/-! ## Aborts (R17, R354) -/

/-- The target's island was reset with the request in flight: the oldest OK answer of the ID that crossed a seam which
discards its entries becomes ABORT. -/
def State.hubAbort (s : State) (m id : Nat) : State :=
  match s.hub.flight.findIdx? (fun t =>
      t.req.master == m && t.req.id == id && t.resp == .ok && (s.reqIslands t.req).any s.seamShut) with
  | none => s
  | some i =>
    match s.hub.flight[i]? with
    | none => s
    | some t =>
      let s := s.setHub { s.hub with flight := s.hub.flight.set i { t with resp := .abort, data := [] } }
      (s.hubCount t.req .abort).hubSpoil t.req

/-- The Hub masters of an island (R347); Needle clusters and the Selvage DMA share a port among islands. -/
def islandMasters (i : Nat) : List Nat := if i = 77 then [9, 10] else if i = 82 then [12] else if i = 83 then [13] else []

/-- A master's island is reset: its answers are discarded at the seam; its outstanding requests, of which its port lets out at
most its limit, are completed at their targets with no response, and those still at the port go with it (R352, R354). -/
def State.hubDiscard (s : State) (m : Nat) : State :=
  let mine := s.hub.waiting.filter (fun w => w.req.master == m && !w.orphan)
  let out := mine.take (s.hubMax m - s.hubOut m)
  s.setHub { s.hub with
    flight := s.hub.flight.filter (fun t => t.req.master != m)
    waiting := s.hub.waiting.filter (fun w => w.req.master != m || w.orphan) ++ out.map (fun w => { w with orphan := true }) }

end Sys2Proof.Machine
end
---+---
Assignment: From the records above, extract exactly and only the lines that begin at the line with "def State.hubAbort (s" and stop after the line with "(s.hubCount t.req .abort).hubSpoil".

Solution for this task:
def State.hubAbort (s : State) (m id : Nat) : State :=
  match s.hub.flight.findIdx? (fun t =>
      t.req.master == m && t.req.id == id && t.resp == .ok && (s.reqIslands t.req).any s.seamShut) with
  | none => s
  | some i =>
    match s.hub.flight[i]? with
    | none => s
    | some t =>
      let s := s.setHub { s.hub with flight := s.hub.flight.set i { t with resp := .abort, data := [] } }
      (s.hubCount t.req .abort).hubSpoil t.req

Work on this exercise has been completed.